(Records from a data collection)

______________________________

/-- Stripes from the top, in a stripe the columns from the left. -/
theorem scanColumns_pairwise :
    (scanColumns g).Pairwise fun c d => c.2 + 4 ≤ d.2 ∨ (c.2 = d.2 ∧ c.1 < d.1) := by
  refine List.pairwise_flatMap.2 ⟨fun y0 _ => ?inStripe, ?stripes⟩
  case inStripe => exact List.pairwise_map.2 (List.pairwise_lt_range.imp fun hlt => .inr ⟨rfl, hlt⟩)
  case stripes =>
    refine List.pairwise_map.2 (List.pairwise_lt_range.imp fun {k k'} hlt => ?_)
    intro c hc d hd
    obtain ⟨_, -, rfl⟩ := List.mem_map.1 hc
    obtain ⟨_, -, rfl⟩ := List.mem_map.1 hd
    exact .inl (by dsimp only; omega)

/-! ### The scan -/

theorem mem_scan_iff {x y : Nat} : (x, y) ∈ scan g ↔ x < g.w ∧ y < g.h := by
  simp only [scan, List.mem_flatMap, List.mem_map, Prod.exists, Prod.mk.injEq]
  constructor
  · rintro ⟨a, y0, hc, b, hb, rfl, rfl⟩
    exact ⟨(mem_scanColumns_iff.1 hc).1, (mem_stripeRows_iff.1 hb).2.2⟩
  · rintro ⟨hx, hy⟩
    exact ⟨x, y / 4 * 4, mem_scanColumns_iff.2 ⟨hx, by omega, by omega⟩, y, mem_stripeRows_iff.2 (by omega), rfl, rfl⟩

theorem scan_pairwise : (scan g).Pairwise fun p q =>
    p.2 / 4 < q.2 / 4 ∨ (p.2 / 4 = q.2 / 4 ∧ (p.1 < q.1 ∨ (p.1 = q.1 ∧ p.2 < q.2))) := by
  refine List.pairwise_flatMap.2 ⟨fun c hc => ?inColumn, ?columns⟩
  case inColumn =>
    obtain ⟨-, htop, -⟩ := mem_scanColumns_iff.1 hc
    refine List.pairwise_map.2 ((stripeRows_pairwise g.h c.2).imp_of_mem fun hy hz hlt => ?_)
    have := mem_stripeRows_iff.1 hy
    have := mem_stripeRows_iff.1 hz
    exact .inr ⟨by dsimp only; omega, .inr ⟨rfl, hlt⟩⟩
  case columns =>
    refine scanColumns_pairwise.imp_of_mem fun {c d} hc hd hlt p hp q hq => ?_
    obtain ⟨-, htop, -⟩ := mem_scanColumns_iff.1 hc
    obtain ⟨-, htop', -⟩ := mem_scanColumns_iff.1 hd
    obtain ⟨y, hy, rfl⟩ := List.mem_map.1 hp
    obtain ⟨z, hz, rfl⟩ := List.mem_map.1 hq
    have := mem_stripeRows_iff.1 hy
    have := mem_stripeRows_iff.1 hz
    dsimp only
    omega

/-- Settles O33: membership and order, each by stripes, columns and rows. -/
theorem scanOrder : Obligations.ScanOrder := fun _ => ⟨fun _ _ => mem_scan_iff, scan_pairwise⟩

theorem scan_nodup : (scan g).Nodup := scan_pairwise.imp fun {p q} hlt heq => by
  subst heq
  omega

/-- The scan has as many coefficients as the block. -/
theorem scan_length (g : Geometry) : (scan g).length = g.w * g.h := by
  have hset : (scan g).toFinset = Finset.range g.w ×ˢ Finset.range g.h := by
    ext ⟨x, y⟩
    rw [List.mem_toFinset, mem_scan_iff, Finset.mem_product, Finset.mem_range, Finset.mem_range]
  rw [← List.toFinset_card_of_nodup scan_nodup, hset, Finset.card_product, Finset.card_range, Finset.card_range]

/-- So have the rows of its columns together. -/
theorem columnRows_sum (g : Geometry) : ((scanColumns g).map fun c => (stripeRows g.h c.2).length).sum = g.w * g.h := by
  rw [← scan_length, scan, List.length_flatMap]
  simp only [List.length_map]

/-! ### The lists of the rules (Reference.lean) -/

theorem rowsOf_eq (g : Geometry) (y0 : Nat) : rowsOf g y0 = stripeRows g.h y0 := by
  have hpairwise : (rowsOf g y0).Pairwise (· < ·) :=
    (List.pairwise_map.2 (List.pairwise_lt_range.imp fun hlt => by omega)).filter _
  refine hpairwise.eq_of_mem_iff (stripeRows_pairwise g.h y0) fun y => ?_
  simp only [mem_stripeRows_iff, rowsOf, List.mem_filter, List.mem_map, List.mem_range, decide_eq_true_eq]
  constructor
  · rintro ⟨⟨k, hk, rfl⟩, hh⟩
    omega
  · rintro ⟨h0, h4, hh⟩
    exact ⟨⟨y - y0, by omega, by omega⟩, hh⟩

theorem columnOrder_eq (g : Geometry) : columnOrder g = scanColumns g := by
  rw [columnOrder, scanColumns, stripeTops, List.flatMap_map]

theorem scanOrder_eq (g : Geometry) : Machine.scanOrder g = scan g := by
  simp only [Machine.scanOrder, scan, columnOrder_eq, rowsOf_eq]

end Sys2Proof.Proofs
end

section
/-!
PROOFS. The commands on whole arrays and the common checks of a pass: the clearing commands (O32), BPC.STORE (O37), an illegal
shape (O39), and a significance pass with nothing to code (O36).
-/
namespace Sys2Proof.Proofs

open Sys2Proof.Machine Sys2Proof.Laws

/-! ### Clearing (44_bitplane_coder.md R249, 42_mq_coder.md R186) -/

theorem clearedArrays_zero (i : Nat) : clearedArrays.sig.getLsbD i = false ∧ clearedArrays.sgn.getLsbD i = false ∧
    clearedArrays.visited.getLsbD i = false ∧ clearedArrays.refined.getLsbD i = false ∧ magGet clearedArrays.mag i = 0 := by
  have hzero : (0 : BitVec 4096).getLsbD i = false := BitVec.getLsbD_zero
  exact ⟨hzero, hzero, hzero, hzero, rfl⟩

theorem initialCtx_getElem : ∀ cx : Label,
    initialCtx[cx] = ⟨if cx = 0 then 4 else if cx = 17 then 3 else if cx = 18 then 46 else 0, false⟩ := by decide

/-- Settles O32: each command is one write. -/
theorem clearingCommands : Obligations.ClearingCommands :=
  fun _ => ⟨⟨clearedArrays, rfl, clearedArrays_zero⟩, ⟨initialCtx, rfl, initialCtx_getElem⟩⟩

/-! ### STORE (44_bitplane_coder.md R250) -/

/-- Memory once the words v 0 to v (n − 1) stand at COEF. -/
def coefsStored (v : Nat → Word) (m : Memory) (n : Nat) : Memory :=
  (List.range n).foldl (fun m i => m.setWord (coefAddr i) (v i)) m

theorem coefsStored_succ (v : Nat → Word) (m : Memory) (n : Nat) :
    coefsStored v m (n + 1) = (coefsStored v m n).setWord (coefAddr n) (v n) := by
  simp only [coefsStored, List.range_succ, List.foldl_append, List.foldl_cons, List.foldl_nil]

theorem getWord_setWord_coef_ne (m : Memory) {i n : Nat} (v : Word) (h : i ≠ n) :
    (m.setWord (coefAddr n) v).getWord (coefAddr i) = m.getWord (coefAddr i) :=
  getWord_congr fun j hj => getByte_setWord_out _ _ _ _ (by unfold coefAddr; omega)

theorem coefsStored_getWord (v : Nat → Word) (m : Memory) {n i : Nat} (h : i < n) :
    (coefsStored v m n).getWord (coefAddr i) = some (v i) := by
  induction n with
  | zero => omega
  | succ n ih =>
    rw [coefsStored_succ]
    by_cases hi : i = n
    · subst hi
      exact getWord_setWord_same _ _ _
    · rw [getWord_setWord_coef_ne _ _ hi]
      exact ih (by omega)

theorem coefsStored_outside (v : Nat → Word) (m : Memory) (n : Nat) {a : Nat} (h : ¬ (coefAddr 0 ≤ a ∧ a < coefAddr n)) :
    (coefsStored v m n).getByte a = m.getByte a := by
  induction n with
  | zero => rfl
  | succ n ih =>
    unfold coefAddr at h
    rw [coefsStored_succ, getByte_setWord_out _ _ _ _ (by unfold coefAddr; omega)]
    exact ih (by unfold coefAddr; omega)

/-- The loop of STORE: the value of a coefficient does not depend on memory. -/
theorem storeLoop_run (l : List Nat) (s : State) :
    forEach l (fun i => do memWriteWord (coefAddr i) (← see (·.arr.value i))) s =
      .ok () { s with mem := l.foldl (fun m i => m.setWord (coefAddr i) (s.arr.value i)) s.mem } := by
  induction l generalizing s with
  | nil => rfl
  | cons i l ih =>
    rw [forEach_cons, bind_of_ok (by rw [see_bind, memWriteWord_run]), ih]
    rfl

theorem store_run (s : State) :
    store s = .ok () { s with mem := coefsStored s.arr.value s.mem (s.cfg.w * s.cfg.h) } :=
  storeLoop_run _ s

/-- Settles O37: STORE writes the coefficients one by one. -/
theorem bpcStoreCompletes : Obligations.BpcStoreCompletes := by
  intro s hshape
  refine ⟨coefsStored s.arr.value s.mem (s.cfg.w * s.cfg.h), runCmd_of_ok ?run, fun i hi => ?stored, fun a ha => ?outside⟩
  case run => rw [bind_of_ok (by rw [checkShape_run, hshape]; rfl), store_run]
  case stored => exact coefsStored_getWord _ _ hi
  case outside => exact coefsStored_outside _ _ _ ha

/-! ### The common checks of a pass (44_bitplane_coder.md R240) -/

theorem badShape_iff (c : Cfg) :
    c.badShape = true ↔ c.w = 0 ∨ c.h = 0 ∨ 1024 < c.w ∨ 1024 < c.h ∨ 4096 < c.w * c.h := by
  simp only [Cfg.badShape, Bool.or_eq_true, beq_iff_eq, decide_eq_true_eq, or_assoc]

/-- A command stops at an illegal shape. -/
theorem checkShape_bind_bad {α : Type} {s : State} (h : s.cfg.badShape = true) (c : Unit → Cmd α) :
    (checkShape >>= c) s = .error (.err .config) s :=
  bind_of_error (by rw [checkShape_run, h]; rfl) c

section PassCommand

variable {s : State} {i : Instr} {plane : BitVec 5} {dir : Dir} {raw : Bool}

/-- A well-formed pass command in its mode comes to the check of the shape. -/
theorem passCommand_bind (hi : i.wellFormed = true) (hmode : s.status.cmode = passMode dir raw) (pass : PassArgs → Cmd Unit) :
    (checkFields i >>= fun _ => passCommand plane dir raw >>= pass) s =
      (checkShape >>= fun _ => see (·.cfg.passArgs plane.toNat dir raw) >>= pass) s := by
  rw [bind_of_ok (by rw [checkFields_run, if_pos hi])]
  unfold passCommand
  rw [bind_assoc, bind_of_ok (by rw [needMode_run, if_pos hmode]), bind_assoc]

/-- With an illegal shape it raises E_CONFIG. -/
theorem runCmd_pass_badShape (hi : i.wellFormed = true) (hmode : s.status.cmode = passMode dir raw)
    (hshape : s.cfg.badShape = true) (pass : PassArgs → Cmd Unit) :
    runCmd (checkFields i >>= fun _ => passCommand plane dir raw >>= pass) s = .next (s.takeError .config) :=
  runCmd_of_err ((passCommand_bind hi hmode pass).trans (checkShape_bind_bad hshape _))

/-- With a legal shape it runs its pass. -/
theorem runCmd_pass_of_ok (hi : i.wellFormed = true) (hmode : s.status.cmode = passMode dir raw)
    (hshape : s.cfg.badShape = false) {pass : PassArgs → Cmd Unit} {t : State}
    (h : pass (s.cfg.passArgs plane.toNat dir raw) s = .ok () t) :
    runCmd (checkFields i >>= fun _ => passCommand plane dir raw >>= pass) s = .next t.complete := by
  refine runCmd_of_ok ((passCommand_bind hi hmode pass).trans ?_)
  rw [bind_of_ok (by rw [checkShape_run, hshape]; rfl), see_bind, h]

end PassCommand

______________________________

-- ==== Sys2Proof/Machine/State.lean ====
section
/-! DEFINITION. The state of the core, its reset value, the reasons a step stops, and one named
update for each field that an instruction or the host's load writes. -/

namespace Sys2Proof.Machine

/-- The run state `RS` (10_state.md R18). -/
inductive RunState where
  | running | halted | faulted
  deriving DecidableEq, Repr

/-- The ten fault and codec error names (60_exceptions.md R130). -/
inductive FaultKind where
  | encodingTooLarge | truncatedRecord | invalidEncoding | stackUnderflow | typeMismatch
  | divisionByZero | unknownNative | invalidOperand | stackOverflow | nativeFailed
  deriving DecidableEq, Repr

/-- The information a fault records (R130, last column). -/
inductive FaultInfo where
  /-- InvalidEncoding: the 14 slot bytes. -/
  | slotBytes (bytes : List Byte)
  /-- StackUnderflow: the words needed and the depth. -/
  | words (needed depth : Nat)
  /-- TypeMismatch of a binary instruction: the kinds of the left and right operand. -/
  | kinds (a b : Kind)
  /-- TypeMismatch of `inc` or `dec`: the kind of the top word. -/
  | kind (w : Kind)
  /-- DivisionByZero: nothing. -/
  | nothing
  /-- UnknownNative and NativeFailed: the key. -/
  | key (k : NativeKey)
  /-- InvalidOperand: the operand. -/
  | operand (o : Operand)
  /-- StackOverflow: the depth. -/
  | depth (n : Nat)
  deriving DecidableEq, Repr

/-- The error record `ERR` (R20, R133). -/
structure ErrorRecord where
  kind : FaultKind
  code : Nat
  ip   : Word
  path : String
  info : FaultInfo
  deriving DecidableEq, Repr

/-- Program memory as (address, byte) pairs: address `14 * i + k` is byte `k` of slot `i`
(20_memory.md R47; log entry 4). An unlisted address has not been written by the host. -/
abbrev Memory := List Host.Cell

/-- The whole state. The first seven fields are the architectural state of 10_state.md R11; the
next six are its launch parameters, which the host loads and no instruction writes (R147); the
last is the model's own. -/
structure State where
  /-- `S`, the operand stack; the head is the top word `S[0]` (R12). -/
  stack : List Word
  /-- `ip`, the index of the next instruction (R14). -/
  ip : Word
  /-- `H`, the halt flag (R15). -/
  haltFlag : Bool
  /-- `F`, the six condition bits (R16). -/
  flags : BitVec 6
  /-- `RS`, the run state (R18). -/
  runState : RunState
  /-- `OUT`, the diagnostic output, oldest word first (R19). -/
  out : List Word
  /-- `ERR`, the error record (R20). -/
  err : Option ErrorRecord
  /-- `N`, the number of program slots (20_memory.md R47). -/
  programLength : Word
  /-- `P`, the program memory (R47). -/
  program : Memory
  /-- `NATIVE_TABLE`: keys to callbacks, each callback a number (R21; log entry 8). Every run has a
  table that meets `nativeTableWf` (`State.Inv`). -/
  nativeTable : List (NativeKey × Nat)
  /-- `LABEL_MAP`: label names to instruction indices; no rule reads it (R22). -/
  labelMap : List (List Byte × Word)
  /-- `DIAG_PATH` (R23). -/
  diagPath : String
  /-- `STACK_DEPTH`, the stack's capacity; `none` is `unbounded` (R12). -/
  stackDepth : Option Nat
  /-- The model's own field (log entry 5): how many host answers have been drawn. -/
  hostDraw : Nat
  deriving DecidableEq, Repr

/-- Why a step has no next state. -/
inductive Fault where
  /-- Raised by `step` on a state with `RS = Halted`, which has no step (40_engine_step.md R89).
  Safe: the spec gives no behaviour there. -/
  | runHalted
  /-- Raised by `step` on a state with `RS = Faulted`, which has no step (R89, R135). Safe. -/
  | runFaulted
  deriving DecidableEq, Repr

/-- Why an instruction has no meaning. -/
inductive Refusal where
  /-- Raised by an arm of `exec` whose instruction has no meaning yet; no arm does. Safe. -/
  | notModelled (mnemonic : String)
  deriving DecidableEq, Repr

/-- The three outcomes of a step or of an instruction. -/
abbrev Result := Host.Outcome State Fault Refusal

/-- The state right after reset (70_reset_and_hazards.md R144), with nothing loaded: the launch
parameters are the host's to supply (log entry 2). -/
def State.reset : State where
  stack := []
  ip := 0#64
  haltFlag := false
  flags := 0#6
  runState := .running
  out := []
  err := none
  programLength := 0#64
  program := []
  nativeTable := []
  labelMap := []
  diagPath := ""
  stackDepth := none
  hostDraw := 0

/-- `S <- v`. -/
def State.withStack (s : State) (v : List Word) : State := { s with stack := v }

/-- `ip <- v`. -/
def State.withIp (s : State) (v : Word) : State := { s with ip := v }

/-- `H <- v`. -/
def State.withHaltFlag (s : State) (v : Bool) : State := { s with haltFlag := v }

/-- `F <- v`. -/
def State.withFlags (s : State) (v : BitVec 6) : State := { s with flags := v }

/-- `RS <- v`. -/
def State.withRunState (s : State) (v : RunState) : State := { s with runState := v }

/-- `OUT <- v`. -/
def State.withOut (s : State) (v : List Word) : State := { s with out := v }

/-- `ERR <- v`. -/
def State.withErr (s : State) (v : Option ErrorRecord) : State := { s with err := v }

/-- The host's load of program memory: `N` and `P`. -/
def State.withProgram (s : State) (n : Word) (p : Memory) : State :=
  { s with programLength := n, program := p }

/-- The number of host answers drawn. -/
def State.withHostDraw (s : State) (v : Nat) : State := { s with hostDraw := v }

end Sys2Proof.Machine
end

______________________________

▶ **Instructions to follow**
Reproduce the lines above, beginning at the line with "DivisionByZero: nothing. -/" and stopping after the line with "(R20, R133). -/", exactly as they are.

▶ **Result**
  /-- DivisionByZero: nothing. -/
  | nothing
  /-- UnknownNative and NativeFailed: the key. -/
  | key (k : NativeKey)
  /-- InvalidOperand: the operand. -/
  | operand (o : Operand)
  /-- StackOverflow: the depth. -/
  | depth (n : Nat)
  deriving DecidableEq, Repr

/-- The error record `ERR` (R20, R133). -/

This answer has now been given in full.